BERKELEY, CA — Meyer Sound has brought a new manufacturing facility, named Phoebe, online in Berkeley, Calif. Since being founded by John and Helen Meyer in 1979, Meyer has dictated that manufacturing take place at the company's headquarters in Northern California. The company's first years were spent at a location in San Leandro, but since 1984, manufacturing has been performed at the company's base in Berkeley. Meyer Sound's recent expansion has led to making its products in several buildings clustered around the original building and named according to a planetary theme. Named for a small moon of Saturn, Phoebe is mainly an expansion of the Saturn transducer facility. Phoebe supplements Meyer Sound's existing driver production capabilities and adds new ones. Parts of the driver manufacturing process are being revamped as they are implemented at Phoebe in order to increase efficiency and consistency.

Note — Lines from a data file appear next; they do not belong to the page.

-- ==== Sys2Proof/Machine/Step.lean ====
section
/-! DEFINITION. One step of the machine, and where it takes its next instruction from. -/

namespace Sys2Proof.Machine

/-- One step: a held command is accepted, or the next event happens. -/
def step (s : State) : Host.Outcome State Fault Refusal := runStep s

/-- The state with a command word placed where the next step takes its instruction: first at the CMD port, the
sequencer idle (DESIGN CHOICE, log 3). -/
def State.withFetchWord (s : State) (nbits w : Nat) : State := s.offer (BitVec.ofNat 32 (w % 2 ^ nbits))

end Sys2Proof.Machine
end

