-- ==== Sys2Proof/Tests/Slice0.lean ====
section
/-! SUPPORT. Tests of the model. Every expected value is taken from a worked example or a vector of the spec
(30_encoding.md R96, 40 to 43, 95_test_vectors.md), named in the comment before the test; the names
test_witness_<Obligation> show that the hypotheses of a statement can be met together. -/

namespace Sys2Proof.Tests

open Sys2Proof Sys2Proof.Machine

/-! ### Small machines -/

/-- The parameters of 95_test_vectors.md: WIDTH 4, HEIGHT 16, MAX_XFER 3, CLKDIV 0x80, the CMDTAB defaults. -/
def cfg4x16 : Config := ⟨4, 16, 3, 0, 0x80, CmdTab.ssd1306, 0x1000⟩

/-- The same block with HEIGHT 12: rows 12 to 15 are padding. -/
def cfg4x12 : Config := { cfg4x16 with height := 12 }

/-- After reset, FB_RESET all zero. -/
def fresh : State := State.resetTo cfg4x16 (List.replicate 8 0x00)

/-- The start state of section 2.2: ACTIVE, HORIZONTAL, contrast 0x7F, with replies to come. -/
def active (replies : List Reply) : State :=
  { fresh with ctrlState := .active, mode := .horizontal, contrast := 0x7F, env := replies.map .reply }

/-- After CLOSE from ACTIVE. -/
def closed : State := { fresh with ctrlState := .poweredOff, isOpen := false }

/-- A check of the next state; false where the outcome is a stop. -/
def nextIs (o : Host.Outcome State Fault Refusal) (p : State → Bool) : Bool :=
  match o with
  | .next t => p t
  | .fault _ => false
  | .refused _ => false

/-- The framebuffer of the state as its bytes. -/
def fbBytes (s : State) : List Byte := (List.range s.cfg.fbBytes).map s.memRead

/-! ### Well-formedness: an ill-formed term for each check -/

-- R94: "SET_PIXEL 2048, 0, ON" is refused by an assembler.
theorem test_wf_setPixel_x_high : (Instr.setPixel 2048 0 .on).wf = false := by decide
theorem test_wf_setPixel_x_low : (Instr.setPixel (-2049) 0 .on).wf = false := by decide
theorem test_wf_setPixel_y_high : (Instr.setPixel 0 2048 .on).wf = false := by decide
theorem test_wf_setPixel_y_low : (Instr.setPixel 0 (-2049) .on).wf = false := by decide
theorem test_wf_getPixel_x : (Instr.getPixel 2048 0).wf = false := by decide
theorem test_wf_getPixel_y : (Instr.getPixel 0 (-2049)).wf = false := by decide
theorem test_wf_extremes : (Instr.setPixel (-2048) 2047 .on).wf = true := by decide
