-- ==== Sys2Proof/Syntax.lean ====
section
/-! DEFINITION. The commands of the unit, one constructor per row of the opcode table (R71). -/

namespace Sys2Proof

/-- A command. None carries an operand: operands come from the snapshot taken at acceptance (R74). -/
inductive Instr where
  /-- 0x00000001: load the key (R124). -/
  | ldkey
  /-- 0x00000002: load the counter from a nonce (R103). -/
  | ldnonce
  /-- 0x00000003: increment the counter register (R106). -/
  | incctr
  /-- 0x00000004: make one keystream block (R126). -/
  | genks
  /-- 0x00000005: combine up to 16 message bytes with the keystream block (R127). -/
  | xorks
  /-- 0x00000006: the whole Transform (R131). -/
  | xform
  /-- 0x00000007: increment a memory buffer in place (R109). -/
  | incbuf
  deriving DecidableEq, Repr

end Sys2Proof
end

Phoebe includes a new department known as the reliability testing area. Here, rows of thick concrete chambers allow for accelerated life testing of Meyer Sound products. Each chamber is equipped with an identical test setup. Engineering R&D also maintains two large chambers in this room for testing development prototypes.

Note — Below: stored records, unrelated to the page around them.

/-- R136: an XFORM that completes without error has the effect of LDKEY, LDNONCE, then GENKS and XORKS for each block, with
the same port events in the same order, for any cipher port. They differ in BLKCNT, and in KS, where the sequence keeps the
last block, the cipher's answer on the counter one below. Where the host races (R63) the two are equal only because the
model numbers its free values in the order of the requests, and the sequence here has no acceptance or completion between
its commands (log 8, 12). -/
def Obligations.XformEqualsItsPrimitives : Prop :=
  ∀ (C : CipherPort) (s t : State), runXform C s = .ok () t →
    ∃ u, primitiveSequence C s = .ok () u ∧ u.mem = t.mem ∧ u.trace = t.trace ∧ u.key = t.key ∧ u.keyLen = t.keyLen ∧
      u.ctr = t.ctr ∧ u.ctrValid = t.ctrValid ∧ t.blkcnt = BitVec.ofNat 32 (blockCount s.snap.len.toNat) ∧
      u.blkcnt = s.blkcnt ∧ t.ks = zeroBlock ∧ t.ksValid = false ∧
      (1 ≤ blockCount s.snap.len.toNat →
        u.ksValid = true ∧ ∃ c, inc128 c = u.ctr ∧ C.encrypt (u.key.toList.take u.keyLen) c = .ok u.ks)

/-! ### STATUS and the register window -/

/-- R32, R150, R151: every field of STATUS in its place, the reserved bits 0, and the codes of ERR and SUB. -/
def Obligations.StatusFieldsInPlace : Prop :=
  ∀ s : State,
    (statusWord s).getLsbD 0 = isBusy s ∧ (statusWord s).getLsbD 1 = s.done ∧ (statusWord s).getLsbD 2 = s.overrun ∧
      (statusWord s).getLsbD 3 = false ∧ ((statusWord s).extractLsb' 4 4).toNat = errCode s.err ∧
      ((statusWord s).extractLsb' 8 8).toNat = subCode s.sub ∧
      (statusWord s).getLsbD 16 = decide (s.keyLen ≠ 0) ∧ (statusWord s).getLsbD 17 = s.ctrValid ∧
      (statusWord s).getLsbD 18 = s.ksValid ∧ (statusWord s).extractLsb' 19 13 = 0 ∧
      [ErrCode.none, .invalidArgument, .cipherError, .busError, .illegalCommand].map errCode = [0, 1, 2, 3, 4] ∧
      [SubCause.none, .emptyMessage, .badNonceLen, .badKeyLen, .range, .noKey, .noCounter, .noKeystream,
        .badXorLen].map subCode = [0, 1, 2, 3, 4, 5, 6, 7, 8]

/-- R32, R34: a STATUS write clears OVERRUN where bit 2 is 1 and changes nothing else, BUSY or not. -/
def Obligations.StatusWriteClearsOverrunAlone : Prop :=
  ∀ (s : State) (v : Word),
    hostWrite 0x04 v s = .next { s with overrun := if v.getLsbD 2 then false else s.overrun }

/-- R34: while BUSY a write of CMD or an operand register sets OVERRUN and does nothing else. -/
def Obligations.BusyWritesSetOverrunAlone : Prop :=
  ∀ (s : State) (r : Reg) (v : Word), s.phase = .busy → r = .cmd ∨ isOperand r = true →
    hostWrite (regOffset r) v s = .next { s with overrun := true }

/-- R41: while BUSY = 0 a write of an operand register takes effect at once: it reads back, and no other register changes. -/
def Obligations.OperandWritesTakeEffect : Prop :=
  ∀ (s : State) (r : Reg) (v : Word), s.phase = .idle → isOperand r = true →
    ∃ t, hostWrite (regOffset r) v s = .next t ∧ regValue r t = v ∧ (∀ r', r' ≠ r → regValue r' t = regValue r' s) ∧
      t = { s with ops := t.ops }

/-- R42: writes of read-only registers and unmapped offsets are ignored and do not set OVERRUN; unmapped offsets read 0. -/
def Obligations.ReadOnlyAndUnmappedOffsets : Prop :=
  ∀ (s : State) (v : Word),
    (∀ r, r ∈ [Reg.blkcnt, Reg.cerr, Reg.erraddr, Reg.ctr0, Reg.ctr1, Reg.ctr2, Reg.ctr3] →
      hostWrite (regOffset r) v s = .next s) ∧
      (∀ off, 0x40 ≤ off → off ≤ 0xFC → off % 4 = 0 →
        hostWrite off v s = .next s ∧ hostRead off s = .next { s with hostData := 0 })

Low-frequency driver and magnetic assemblies from subassemblies and components made at Saturn are being performed in one room of Phoebe, while low driver final QA (Quality Assurance) testing is conducted in an adjacent area. Newly designed test rigs have already increased capacity. Both testing areas (final QA and reliability) are under the control of the company's QA department.
Phoebe continues coming online in 2007, as Meyer Sound's facilities are being refined. Factory tours go through key production areas, providing graphic demonstrations of the testing that takes place at the new Phoebe facility.